Due to religious persecution, Bohemian and Moravian Protestants were welcomed in 1722 as refugees to land owned by a beneficent German count named Ludwig von Zinzendorf. A little town called Herrnhut became home not only to Moravians but other displaced European Protestants. In 1741, a group of Moravians left their safe-haven of Herrnhut and voyaged to the New World to start settlements first in Georgia, and then, more permanently, in areas we know today as Bethlehem, Pennsylvania and Winston-Salem, North Carolina. The Moravians brought a strong ethic for hard work, liberal education, and a sophisticated appreciation of the Arts.

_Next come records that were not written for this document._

/-- Take what needs no fetch for a command, in the order in which its streams want it. -/
def State.pullRun (s : State) (e k : Nat) : Nat → State
  | 0 => s
  | fuel + 1 =>
    match s.run? k with
    | none => s
    | some x =>
      match s.offerRead e x with
      | some (.read stage buf o _) =>
        match s.pullOne x stage buf o with
        | some (t, y) => ((t.setRun k y).settle k).pullRun e k fuel
        | none => s
      | _ => s

/-- Take what needs no fetch for every command that an engine serves. -/
def State.pullAll (s : State) (e : Nat) : State :=
  (s.comp.runs.map Prod.fst).foldl (fun (t : State) k => t.pullRun e k 65536) s

/-! ## Lines that come from another chip (R361, R366, R374) -/

/-- An input line of a served frame reaches its buffer. A poisoned one is a failing line (R265): zeros, or the end of the frame
(R270, R275); the lead has counted it (log entry 73). -/
def Run.takeIn (x : Run) (now : BitVec 64) (c : Chan) (d : Bytes) (poison : Bool) : Run :=
  let l : Line := { len := d.length, slot := true, data := some (if poison then zeroBytes d.length else d), poison := poison
                    fetched := true, came := now }
  let g : FailLoc := { block := 0, buf := c.buf, stage := x.first, write := false, line := satNat 0xFFFFFFFF (c.off / 64) }
  let y := if !poison then x else if x.abort then x.abortAt g .other else x.noteFail g
  { y with lines := Table.insert x.lines (lineKey c.buf c.off) l }

/-- An output of a frame that another chip runs reaches this chip's SAC, where it stays until the frame has ended there (R276,
R374); of a dropped frame it is discarded (R484). -/
def Run.takeUp (x : Run) (c : Chan) (d : Bytes) (poison : Bool) : Run :=
  if (x.stop.map Stop.drop).getD false then x
  else { x with upLines := x.upLines ++ [{ buf := c.buf, off := c.off, data := d, poison := poison, stage := x.last }] }

/-- A DATA flit's line reaches its buffer: an input line of a served frame, or an output of a frame that another chip runs. -/
def Run.takeLine (x : Run) (now : BitVec 64) (c : Chan) (d : Bytes) (poison : Bool) : Run :=
  if c.up then x.takeUp c d poison else x.takeIn now c d poison

/-- What is left of a channel after a flit. -/
def State.useChan (s : State) (c : Chan) (n : Nat) : State :=
  let rest := s.weft.chans.filter fun x => !(x.peer == c.peer && x.num == c.num)
  let l := if c.left ≤ n then rest else { c with off := c.off + n, left := c.left - n } :: rest
  { s with weft := { s.weft with chans := l } }

/-- Deliver a DATA flit to its command. -/
def State.deliver (s : State) (f : Bytes) : State :=
  match s.chanRun f with
  | none => s
  | some (c, k, x) =>
    let n := min 64 c.left
    ((s.useChan c n).setRun k (x.takeLine s.time c ((Flit.payload f).take n) (Flit.poison f))).settle k

/-- A buffered flit leaves a port's buffer; its credit is returned (R364). -/
def State.dropRx (s : State) (port : Nat) (f : Bytes) : State :=
  (s.updPort port fun p => { p with rxBuf := p.rxBuf.erase f }).sendBare port 5 0 []

end Sys2Proof.Machine
end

The star itself was not part of the Renaissance Czech history, but originated in a 1830s classroom at a Moravian boys’ school in Niesky, 30 miles from Herrnhut, in a region that lies at the eastern edge of today’s Germany. The stars resulted from geometry experiments as the teacher created variations on a polyhedron. While most Moravian stars that we see today have 26 points, the earliest versions had as many as 110 points. Now that’s geometry in action!
But it’s a long way from a geometric exercise to a religious symbol recognized around the world. The stars fascinated the local residents of Niesky. They were interesting to make and beautiful to behold. A practice arose for families to construct a star and hang it out on the first Sunday in Advent. Then, in the 1880s, a graduate of the school at Niesky named Peter Verbeek started making stars to sell in his bookstore. He even printed up instructions. His son Harry set up a firm in nearby Herrnhut to produce the stars commercially.
The name “Herrnhut” has spiritual significance. It means the “Lord’s” (Herrn) “Protection” (Hut). And yes (for those of you studying German), Hut is the word for hat; but, in a broader sense, Hut means covering or protection. So while we call them Moravian Stars in America, they are known in much of Europe as the “Lord’s Protection Stars” (Herrnhuter-Sterne).
Despite the devastation of both World Wars, the Herrnhut factory has endured to this day. You can visit their site – Moravian Star-Central! – and, if you’re in Germany, you can go to their factory, take advantage of a new Visitors’ Center, and enjoy their café!
While you’ll see Moravian stars hung above the elaborate nativity scenes in European churches, their primary role is to proclaim the Advent season. It takes patience to construct a homemade one, but you’ll find a variety of websites that show you how, including this nice site.
Nowadays, commercially produced Moravian Stars come in plastic or paper, and are designed for indoor or outdoor use. You can get replacement parts and even storage boxes. But no matter how newfangled they’ve become, they still shine with a radiant purity that foretells the majesty of Christ’s birth.